What the task requires
When a line of the records contains "RowFn", copy it.

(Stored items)
# # # #
theorem State.runRows_keeps {P : List Part} {s₀ : State} (a0 : State) (a1 : CmdId) (a2 : Cmd) (a3 : RowFn) (h0
    : Keeps P s₀ a0) (cmodule : Part.module ∈ P := by assumption) (crails : Part.rails ∈ P := by assumption)
    (cmemory : Part.memory ∈ P := by assumption) (ckv : Part.kv ∈ P := by assumption)
    (chosts : Part.hosts ∈ P := by assumption) (cregs : Part.regs ∈ P := by assumption)
    (crel : Part.rel ∈ P := by assumption) (cfw : Part.fw ∈ P := by assumption)
    (cdraws : Part.draws ∈ P := by assumption) : Keeps P s₀ (State.runRows a0 a1 a2 a3) := by
  unfold State.runRows
  repeat' (first
      | with_reducible assumption | with_reducible apply State.runCount_keeps)

theorem State.engineRun_keeps {P : List Part} {s₀ : State} (a0 : State) (a1 : ℕ) (a2 : ℕ) (a3 : RowFn) (h0
    : Keeps P s₀ a0) (cmodule : Part.module ∈ P := by assumption) (crails : Part.rails ∈ P := by assumption)
    (cmemory : Part.memory ∈ P := by assumption) (ckv : Part.kv ∈ P := by assumption)
    (chosts : Part.hosts ∈ P := by assumption) (cregs : Part.regs ∈ P := by assumption)
    (crel : Part.rel ∈ P := by assumption) (cfw : Part.fw ∈ P := by assumption)
    (cdraws : Part.draws ∈ P := by assumption) : Keeps P s₀ (State.engineRun a0 a1 a2 a3) := by
  unfold State.engineRun
  repeat' (first
      | with_reducible assumption | with_reducible apply State.issueHead_keeps
      | with_reducible apply State.runRows_keeps | with_reducible apply State.finish_keeps | split | intro _)

theorem execNormApply_keeps {P : List Part} {s₀ : State} (a0 : Fin 16) (a1 : State) (h1 : Keeps P s₀ a1)
    (cmodule : Part.module ∈ P := by assumption) (crails : Part.rails ∈ P := by assumption)
    (cmemory : Part.memory ∈ P := by assumption) (ckv : Part.kv ∈ P := by assumption)
    (chosts : Part.hosts ∈ P := by assumption) (cregs : Part.regs ∈ P := by assumption)
    (crel : Part.rel ∈ P := by assumption) (cfw : Part.fw ∈ P := by assumption)
    (cdraws : Part.draws ∈ P := by assumption) : ∀ u, execNormApply a0 a1 = .next u → Keeps P s₀ u := by
  intro u e
  unfold execNormApply at e
  (repeat' split at e) <;> cases e
  all_goals
  repeat' (first
      | with_reducible assumption | with_reducible apply State.engineRun_keeps)

theorem execConvert_keeps {P : List Part} {s₀ : State} (a0 : Fin 16) (a1 : State) (h1 : Keeps P s₀ a1)
    (cmodule : Part.module ∈ P := by assumption) (crails : Part.rails ∈ P := by assumption)
    (cmemory : Part.memory ∈ P := by assumption) (ckv : Part.kv ∈ P := by assumption)
    (chosts : Part.hosts ∈ P := by assumption) (cregs : Part.regs ∈ P := by assumption)
    (crel : Part.rel ∈ P := by assumption) (cfw : Part.fw ∈ P := by assumption)
    (cdraws : Part.draws ∈ P := by assumption) : ∀ u, execConvert a0 a1 = .next u → Keeps P s₀ u := by
  intro u e
  unfold execConvert at e
  (repeat' split at e) <;> cases e
  all_goals
  repeat' (first
      | with_reducible assumption | with_reducible apply State.engineRun_keeps)

theorem execQuantMx_keeps {P : List Part} {s₀ : State} (a0 : Fin 16) (a1 : State) (h1 : Keeps P s₀ a1)
    (cmodule : Part.module ∈ P := by assumption) (crails : Part.rails ∈ P := by assumption)
    (cmemory : Part.memory ∈ P := by assumption) (ckv : Part.kv ∈ P := by assumption)
    (chosts : Part.hosts ∈ P := by assumption) (cregs : Part.regs ∈ P := by assumption)
    (crel : Part.rel ∈ P := by assumption) (cfw : Part.fw ∈ P := by assumption)
    (cdraws : Part.draws ∈ P := by assumption) : ∀ u, execQuantMx a0 a1 = .next u → Keeps P s₀ u := by
  intro u e
  unfold execQuantMx at e
  (repeat' split at e) <;> cases e
  all_goals
  repeat' (first
      | with_reducible assumption | with_reducible apply State.engineRun_keeps)

theorem execDequantMx_keeps {P : List Part} {s₀ : State} (a0 : Fin 16) (a1 : State) (h1 : Keeps P s₀ a1)
    (cmodule : Part.module ∈ P := by assumption) (crails : Part.rails ∈ P := by assumption)
    (cmemory : Part.memory ∈ P := by assumption) (ckv : Part.kv ∈ P := by assumption)
    (chosts : Part.hosts ∈ P := by assumption) (cregs : Part.regs ∈ P := by assumption)
    (crel : Part.rel ∈ P := by assumption) (cfw : Part.fw ∈ P := by assumption)
    (cdraws : Part.draws ∈ P := by assumption) : ∀ u, execDequantMx a0 a1 = .next u → Keeps P s₀ u := by
  intro u e
  unfold execDequantMx at e
  (repeat' split at e) <;> cases e
  all_goals
  repeat' (first
      | with_reducible assumption | with_reducible apply State.engineRun_keeps)

theorem execRowSum_keeps {P : List Part} {s₀ : State} (a0 : Fin 16) (a1 : State) (h1 : Keeps P s₀ a1)
    (cmodule : Part.module ∈ P := by assumption) (crails : Part.rails ∈ P := by assumption)
    (cmemory : Part.memory ∈ P := by assumption) (ckv : Part.kv ∈ P := by assumption)
    (chosts : Part.hosts ∈ P := by assumption) (cregs : Part.regs ∈ P := by assumption)
    (crel : Part.rel ∈ P := by assumption) (cfw : Part.fw ∈ P := by assumption)
    (cdraws : Part.draws ∈ P := by assumption) : ∀ u, execRowSum a0 a1 = .next u → Keeps P s₀ u := by
  intro u e
  unfold execRowSum at e
  (repeat' split at e) <;> cases e
  all_goals
  repeat' (first
      | with_reducible assumption | with_reducible apply State.engineRun_keeps)

theorem execChain_keeps {P : List Part} {s₀ : State} (a0 : Fin 16) (a1 : State) (h1 : Keeps P s₀ a1)
    (cmodule : Part.module ∈ P := by assumption) (crails : Part.rails ∈ P := by assumption)
    (cmemory : Part.memory ∈ P := by assumption) (ckv : Part.kv ∈ P := by assumption)
    (chosts : Part.hosts ∈ P := by assumption) (cregs : Part.regs ∈ P := by assumption)
    (crel : Part.rel ∈ P := by assumption) (cfw : Part.fw ∈ P := by assumption)
    (cdraws : Part.draws ∈ P := by assumption) : ∀ u, execChain a0 a1 = .next u → Keeps P s₀ u := by
  intro u e
  unfold execChain at e
  (repeat' split at e) <;> cases e
  all_goals
  repeat' (first
      | with_reducible assumption | with_reducible apply State.engineRun_keeps)

theorem execMin_keeps {P : List Part} {s₀ : State} (a0 : Fin 16) (a1 : State) (h1 : Keeps P s₀ a1)
    (cmodule : Part.module ∈ P := by assumption) (crails : Part.rails ∈ P := by assumption)
    (cmemory : Part.memory ∈ P := by assumption) (ckv : Part.kv ∈ P := by assumption)
    (chosts : Part.hosts ∈ P := by assumption) (cregs : Part.regs ∈ P := by assumption)
    (crel : Part.rel ∈ P := by assumption) (cfw : Part.fw ∈ P := by assumption)
    (cdraws : Part.draws ∈ P := by assumption) : ∀ u, execMin a0 a1 = .next u → Keeps P s₀ u := by
  intro u e
  unfold execMin at e
  (repeat' split at e) <;> cases e
  all_goals
  repeat' (first
      | with_reducible assumption | with_reducible apply State.engineRun_keeps)

theorem execSub_keeps {P : List Part} {s₀ : State} (a0 : Fin 16) (a1 : State) (h1 : Keeps P s₀ a1)
    (cmodule : Part.module ∈ P := by assumption) (crails : Part.rails ∈ P := by assumption)
    (cmemory : Part.memory ∈ P := by assumption) (ckv : Part.kv ∈ P := by assumption)
    (chosts : Part.hosts ∈ P := by assumption) (cregs : Part.regs ∈ P := by assumption)
    (crel : Part.rel ∈ P := by assumption) (cfw : Part.fw ∈ P := by assumption)
    (cdraws : Part.draws ∈ P := by assumption) : ∀ u, execSub a0 a1 = .next u → Keeps P s₀ u := by
  intro u e
  unfold execSub at e
  (repeat' split at e) <;> cases e
  all_goals
  repeat' (first
      | with_reducible assumption | with_reducible apply State.engineRun_keeps)

theorem execMax_keeps {P : List Part} {s₀ : State} (a0 : Fin 16) (a1 : State) (h1 : Keeps P s₀ a1)
    (cmodule : Part.module ∈ P := by assumption) (crails : Part.rails ∈ P := by assumption)
    (cmemory : Part.memory ∈ P := by assumption) (ckv : Part.kv ∈ P := by assumption)
    (chosts : Part.hosts ∈ P := by assumption) (cregs : Part.regs ∈ P := by assumption)
    (crel : Part.rel ∈ P := by assumption) (cfw : Part.fw ∈ P := by assumption)
    (cdraws : Part.draws ∈ P := by assumption) : ∀ u, execMax a0 a1 = .next u → Keeps P s₀ u := by
  intro u e
  unfold execMax at e
  (repeat' split at e) <;> cases e
  all_goals
  repeat' (first
      | with_reducible assumption | with_reducible apply State.engineRun_keeps)

theorem execArgmax_keeps {P : List Part} {s₀ : State} (a0 : Fin 16) (a1 : State) (h1 : Keeps P s₀ a1)
    (cmodule : Part.module ∈ P := by assumption) (crails : Part.rails ∈ P := by assumption)
    (cmemory : Part.memory ∈ P := by assumption) (ckv : Part.kv ∈ P := by assumption)
    (chosts : Part.hosts ∈ P := by assumption) (cregs : Part.regs ∈ P := by assumption)
    (crel : Part.rel ∈ P := by assumption) (cfw : Part.fw ∈ P := by assumption)
    (cdraws : Part.draws ∈ P := by assumption) : ∀ u, execArgmax a0 a1 = .next u → Keeps P s₀ u := by
  intro u e
  unfold execArgmax at e
  (repeat' split at e) <;> cases e
  all_goals
  repeat' (first
      | with_reducible assumption | with_reducible apply State.engineRun_keeps)

theorem execMul_keeps {P : List Part} {s₀ : State} (a0 : Fin 16) (a1 : State) (h1 : Keeps P s₀ a1)
    (cmodule : Part.module ∈ P := by assumption) (crails : Part.rails ∈ P := by assumption)
    (cmemory : Part.memory ∈ P := by assumption) (ckv : Part.kv ∈ P := by assumption)
    (chosts : Part.hosts ∈ P := by assumption) (cregs : Part.regs ∈ P := by assumption)
    (crel : Part.rel ∈ P := by assumption) (cfw : Part.fw ∈ P := by assumption)
    (cdraws : Part.draws ∈ P := by assumption) : ∀ u, execMul a0 a1 = .next u → Keeps P s₀ u := by
  intro u e
  unfold execMul at e
  (repeat' split at e) <;> cases e
  all_goals
  repeat' (first
      | with_reducible assumption | with_reducible apply State.engineRun_keeps)

theorem execFma_keeps {P : List Part} {s₀ : State} (a0 : Fin 16) (a1 : State) (h1 : Keeps P s₀ a1)
    (cmodule : Part.module ∈ P := by assumption) (crails : Part.rails ∈ P := by assumption)
    (cmemory : Part.memory ∈ P := by assumption) (ckv : Part.kv ∈ P := by assumption)
    (chosts : Part.hosts ∈ P := by assumption) (cregs : Part.regs ∈ P := by assumption)
    (crel : Part.rel ∈ P := by assumption) (cfw : Part.fw ∈ P := by assumption)
    (cdraws : Part.draws ∈ P := by assumption) : ∀ u, execFma a0 a1 = .next u → Keeps P s₀ u := by
  intro u e
  unfold execFma at e
  (repeat' split at e) <;> cases e
  all_goals
  repeat' (first
      | with_reducible assumption | with_reducible apply State.engineRun_keeps)

theorem execRowMax_keeps {P : List Part} {s₀ : State} (a0 : Fin 16) (a1 : State) (h1 : Keeps P s₀ a1)
    (cmodule : Part.module ∈ P := by assumption) (crails : Part.rails ∈ P := by assumption)
    (cmemory : Part.memory ∈ P := by assumption) (ckv : Part.kv ∈ P := by assumption)
    (chosts : Part.hosts ∈ P := by assumption) (cregs : Part.regs ∈ P := by assumption)
    (crel : Part.rel ∈ P := by assumption) (cfw : Part.fw ∈ P := by assumption)
    (cdraws : Part.draws ∈ P := by assumption) : ∀ u, execRowMax a0 a1 = .next u → Keeps P s₀ u := by
  intro u e
  unfold execRowMax at e
  (repeat' split at e) <;> cases e
  all_goals
  repeat' (first
      | with_reducible assumption | with_reducible apply State.engineRun_keeps)

theorem execTreeSum_keeps {P : List Part} {s₀ : State} (a0 : Fin 16) (a1 : State) (h1 : Keeps P s₀ a1)
    (cmodule : Part.module ∈ P := by assumption) (crails : Part.rails ∈ P := by assumption)
    (cmemory : Part.memory ∈ P := by assumption) (ckv : Part.kv ∈ P := by assumption)
    (chosts : Part.hosts ∈ P := by assumption) (cregs : Part.regs ∈ P := by assumption)
    (crel : Part.rel ∈ P := by assumption) (cfw : Part.fw ∈ P := by assumption)
    (cdraws : Part.draws ∈ P := by assumption) : ∀ u, execTreeSum a0 a1 = .next u → Keeps P s₀ u := by
  intro u e
  unfold execTreeSum at e
  (repeat' split at e) <;> cases e
  all_goals
  repeat' (first
      | with_reducible assumption | with_reducible apply State.engineRun_keeps)

theorem execSoftmaxMerge_keeps {P : List Part} {s₀ : State} (a0 : Fin 16) (a1 : State) (h1 : Keeps P s₀ a1)
    (cmodule : Part.module ∈ P := by assumption) (crails : Part.rails ∈ P := by assumption)
    (cmemory : Part.memory ∈ P := by assumption) (ckv : Part.kv ∈ P := by assumption)
    (chosts : Part.hosts ∈ P := by assumption) (cregs : Part.regs ∈ P := by assumption)
    (crel : Part.rel ∈ P := by assumption) (cfw : Part.fw ∈ P := by assumption)
    (cdraws : Part.draws ∈ P := by assumption) : ∀ u, execSoftmaxMerge a0 a1 = .next u → Keeps P s₀ u := by
  intro u e
  unfold execSoftmaxMerge at e
  (repeat' split at e) <;> cases e
  all_goals
  repeat' (first
      | with_reducible assumption | with_reducible apply State.engineRun_keeps)

theorem execAdd_keeps {P : List Part} {s₀ : State} (a0 : Fin 16) (a1 : State) (h1 : Keeps P s₀ a1)
    (cmodule : Part.module ∈ P := by assumption) (crails : Part.rails ∈ P := by assumption)
    (cmemory : Part.memory ∈ P := by assumption) (ckv : Part.kv ∈ P := by assumption)
    (chosts : Part.hosts ∈ P := by assumption) (cregs : Part.regs ∈ P := by assumption)
    (crel : Part.rel ∈ P := by assumption) (cfw : Part.fw ∈ P := by assumption)
    (cdraws : Part.draws ∈ P := by assumption) : ∀ u, execAdd a0 a1 = .next u → Keeps P s₀ u := by
  intro u e
  unfold execAdd at e
  (repeat' split at e) <;> cases e
  all_goals
  repeat' (first
      | with_reducible assumption | with_reducible apply State.engineRun_keeps)

theorem execLog_keeps {P : List Part} {s₀ : State} (a0 : Fin 16) (a1 : State) (h1 : Keeps P s₀ a1)
    (cmodule : Part.module ∈ P := by assumption) (crails : Part.rails ∈ P := by assumption)
    (cmemory : Part.memory ∈ P := by assumption) (ckv : Part.kv ∈ P := by assumption)
    (chosts : Part.hosts ∈ P := by assumption) (cregs : Part.regs ∈ P := by assumption)
    (crel : Part.rel ∈ P := by assumption) (cfw : Part.fw ∈ P := by assumption)
    (cdraws : Part.draws ∈ P := by assumption) : ∀ u, execLog a0 a1 = .next u → Keeps P s₀ u := by
  intro u e
  unfold execLog at e
  (repeat' split at e) <;> cases e
  all_goals
  repeat' (first
      | with_reducible assumption | with_reducible apply State.engineRun_keeps)

theorem execGeluErf_keeps {P : List Part} {s₀ : State} (a0 : Fin 16) (a1 : State) (h1 : Keeps P s₀ a1)
    (cmodule : Part.module ∈ P := by assumption) (crails : Part.rails ∈ P := by assumption)
    (cmemory : Part.memory ∈ P := by assumption) (ckv : Part.kv ∈ P := by assumption)
    (chosts : Part.hosts ∈ P := by assumption) (cregs : Part.regs ∈ P := by assumption)
    (crel : Part.rel ∈ P := by assumption) (cfw : Part.fw ∈ P := by assumption)
    (cdraws : Part.draws ∈ P := by assumption) : ∀ u, execGeluErf a0 a1 = .next u → Keeps P s₀ u := by
  intro u e
  unfold execGeluErf at e
  (repeat' split at e) <;> cases e
  all_goals
  repeat' (first
      | with_reducible assumption | with_reducible apply State.engineRun_keeps)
# # # #
Your solution
theorem State.runRows_keeps {P : List Part} {s₀ : State} (a0 : State) (a1 : CmdId) (a2 : Cmd) (a3 : RowFn) (h0
theorem State.engineRun_keeps {P : List Part} {s₀ : State} (a0 : State) (a1 : ℕ) (a2 : ℕ) (a3 : RowFn) (h0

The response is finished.